Aclarándose la garganta, ella dio un paso atrás, fuera de sus brazos, poniendo una clara distancia entre ellos.

– Tiene frío.

Él la miro, luego a Henrietta.

– ¿Frío?

– Su abrigo es de pelo hirsuto, no piel.

La miró; ella encontró su mirada, y de repente se sintió terriblemente torpe. Cómo se separa una de un caballero que había estado a punto de…

Miró abajo y chasqueó los dedos hacia Henrietta.

– Es mejor que la lleve dentro. Buenas noches.

Él no dijo nada mientras ella se giraba y se dirigía hacia la escalera principal. Entonces, súbitamente lo sintió cambiar.

– Espere.

Ella se volvió, elevó una ceja, tan altiva como pudo.

La cara de él se había endurecido.

– La llave. -Le tendió la mano-. Para la puerta principal del numero 12.

El calor se precipitó nuevamente a sus mejillas. Alargando la mano hacia el bolsillo, la sacó.
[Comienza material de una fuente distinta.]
/-- A core right after die reset. -/
def Core.init : Core := ⟨[], [], [], none, [], 0, 0⟩

/-! ## Clusters: copy and matrix engines -/

/-- The three copy jobs (R184 to R186). -/
inductive CopyKind where
  | copy
  | copy2 (rowbytes sstride dstride : Nat)
  | kvgath (blk : Nat) (idx : List Nat) (mask : MWord)
  deriving DecidableEq, Repr, Inhabited

/-- A copy job with what it latched at issue (R182): `core` is the issuing core, `sfmt` the SFMT code of a source region
(R119); `pol` the cache policy; `ref` and `dest` say where its token goes. -/
structure CopyJob where
  id : Nat
  ref : SlotRef
  core : Nat
  part : Nat
  user : Bool
  kind : CopyKind
  dst : Nat
  src : Nat
  cnt : Nat
  sfmt : Nat
  scope : Scope
  fillfe : Bool
  stamp : Bool
  pol : Nat
  dest : Dest
  deriving DecidableEq, Repr

/-- How a copy job moves bytes: as they are, from an f4b8 page into the scratchpad, or back (R184). -/
inductive CopyMode where
  | bytes | interleave | deinterleave
  deriving DecidableEq, Repr, Inhabited

/-- A 128-byte sector as an engine has read it, once and for all of one job: where it is, its bytes, whether it was poisoned
(R165, R182, R293). -/
structure SecRead where
  loc : Loc
  bytes : List Byte
  bad : Bool
  deriving DecidableEq, Repr, Inhabited

/-- The running copy job: the destination sectors it has written, by virtual address, a fault found as (cause, offset) (R183),
and the source sectors it has read. -/
structure CopyRun where
  job : CopyJob
  mode : CopyMode
  moved : List Nat
  fault : Option (Nat × Nat)
  read : List SecRead
  deriving DecidableEq, Repr

/-- A matrix job with what it latched at issue (R296): `core` is the issuing core, `fa` and `fb` the SFMT codes of the
regions of A and B (R119, R286). -/
structure MmaJob where
  id : Nat
  ref : SlotRef
  core : Nat
  part : Nat
  user : Bool
  jobNo : Nat
  a : Nat
  b : Nat
  c : Nat
  bands : Option Nat
  fa : Nat
  fb : Nat
  org : Nat
  mem : Nat
  idx : List Nat
  seed : Word
  m : Nat
  n : Nat
  k : Nat
  acc : Bool
  drain : Bool
  epi : Bool
  gath : Bool
  pert : Bool
  anti : Bool
  aset : Nat
  dfmt : Ty
  epislot : Nat
  scope : Scope
  dest : Dest
  deriving DecidableEq, Repr

/-- The running matrix job: whether compute has ended, the rows that have entered the drain and those that have left it, a
fault found (R288, R291), the cycle since which its epilogue buffer has been full, the places of C and of its band scales
that the start checks found, the scales read at the start, that a reset has made it unseen (R294), the operand sectors read so
far (R293), the pieces of drained rows that are still to be written (R291), and that its token is filled while it still computes
(R292). -/
structure MmaRun where
  job : MmaJob
  computed : Bool
  nextRow : Nat
  left : Nat
  fault : Option Nat
  fullSince : Option Nat
  cseg : List Seg
  bseg : List Seg
  bands : List Nat
  unseen : Bool
  read : List SecRead
  cout : List (Loc × List Byte)
  told : Bool
  deriving DecidableEq, Repr

/-- A job that has been discarded before it started: its token fills with FAULT and cause 15 once its release is met (R157, R183,
R292). -/
structure GoneJob where
  id : Nat
  ref : SlotRef
  dest : Dest
  part : Nat
  scope : Scope
  copy : Bool
  deriving DecidableEq, Repr

/-- One cluster: its TLB, newest entry first, its copy engine and its matrix engine (R148, R182, R283 to R285), how many
writes its engines have performed (R152), and its discarded jobs whose tokens are still to fill (R157, R187, R292). Keys of `acc` are
((partition * 4 + set) * 256 + row) * 256 + column. -/
structure Cluster where
  tlb : List TlbEntry
  copyQ : List CopyJob
  copyRun : Option CopyRun
  copyCredit : Sparse Int
  copyLast : Nat
  mmaQ : List MmaJob
  mmaRun : Option MmaRun
  mmaDone : List MmaRun
  mmaCredit : Sparse Int
  mmaLast : Nat
  jobNo : Sparse Nat
  acc : Sparse (BitVec 32)
  wrote : Nat
  gone : List GoneJob
  deriving DecidableEq, Repr

/-- A cluster right after die reset. -/
def Cluster.init : Cluster := ⟨[], [], none, [], 3, [], none, [], [], 3, [], [], 0, []⟩

/-! ## Dies: L2, Firn plane, Rime table, Nunatak -/

/-- A byte held in an L2, with the Varve generation of its partition (R144). At a home, `pdie` and `pnum` name the
push that wrote it (0 for none), and `vec` is the causality vector that its writer's die held then; in a die that holds it for
another home, `pnum` is the push that carries it (R162). `eng` says that an engine wrote it (R154). -/
structure L2Byte where
  val : Byte
  gen : BitVec 12
  pdie : Nat
  pnum : Nat
  vec : List Nat
  eng : Bool
  deriving DecidableEq, Repr, Inhabited

/-- A 128-byte sector that its home's L2 holds because it has been written there: a generation and 128 bytes (R144, R146). -/
structure L2Sector where
  gen : BitVec 12
  bytes : List L2Byte
  deriving DecidableEq, Repr, Inhabited

/-- A counter context (R234). Exit counts and TARGET are kept as signed numbers of 40 bits; the queue holds the
differences v - BASE. -/
structure FirnCtx where
  cfg : Bool
  wcode : Nat
  wire : Nat
  spread : Bool
  base : Word
  toggles : List (Nat × Nat)
  cnt : Sparse (BitVec 40)
  queue : List Nat
  memb : BitVec 32
  phase : BitVec 32
  target : BitVec 40
  deriving DecidableEq, Repr

/-- A context right after reset (R234). -/
def FirnCtx.init : FirnCtx := ⟨false, 0, 0, false, 0, [], [], [], 0, 0, BitVec.allOnes 40⟩

/-- A request in flight in a plane: the context it moves through, the wire it is on, the layers it has passed, the phase
tag it carries (R236, R243). A request served at the exit stage alone is no token: it is served as it is admitted. -/
structure FirnTok where
  id : Nat
  ref : SlotRef
  ctx : Nat
  op : FirnOp
  w32 : Bool
  wire : Nat
  layer : Nat
  tag : BitVec 32
  part : Nat
  deriving DecidableEq, Repr, Inhabited

/-- A request that has reached a plane and waits for its entry wire or behind an FCFG, or an FCFG that has entered and waits until its
context is idle (R235, R247). -/
structure FirnHeld where
  id : Nat
  ref : SlotRef
  ctx : Nat
  fcfg : Option FcfgReq
  op : FirnOp
  arg : Word
  w32 : Bool
  part : Nat
  deriving DecidableEq, Repr, Inhabited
– Solía visitar al viejo señor Morrissey. Tenía problemas terribles haciendo las cuentas de la casa.

Él cogió la llave, la sopesó en la mano.

Ella echó una mirada hacia arriba; que él captó.

Después de un momento, en voz muy baja le dijo.

– Entre.

Estaba demasiado oscuro para leer sus ojos, sin embargo la prudencia le susurró, le dijo que obedeciera. Inclinando la cabeza, se giró hacia la escalera principal. La subió, abrió la puerta que había dejado sin pestillo, se deslizó adentro y silenciosamente cerró la puerta tras de sí, consciente todo el tiempo de la mirada fija en su espalda.

Deslizando la llave en su bolsillo Tristan se quedó en el camino, entre las ramas ondulantes y miró hasta que la sombra de ella desapareció en la casa. Entonces maldijo, se giró, y se dirigió hacia la noche.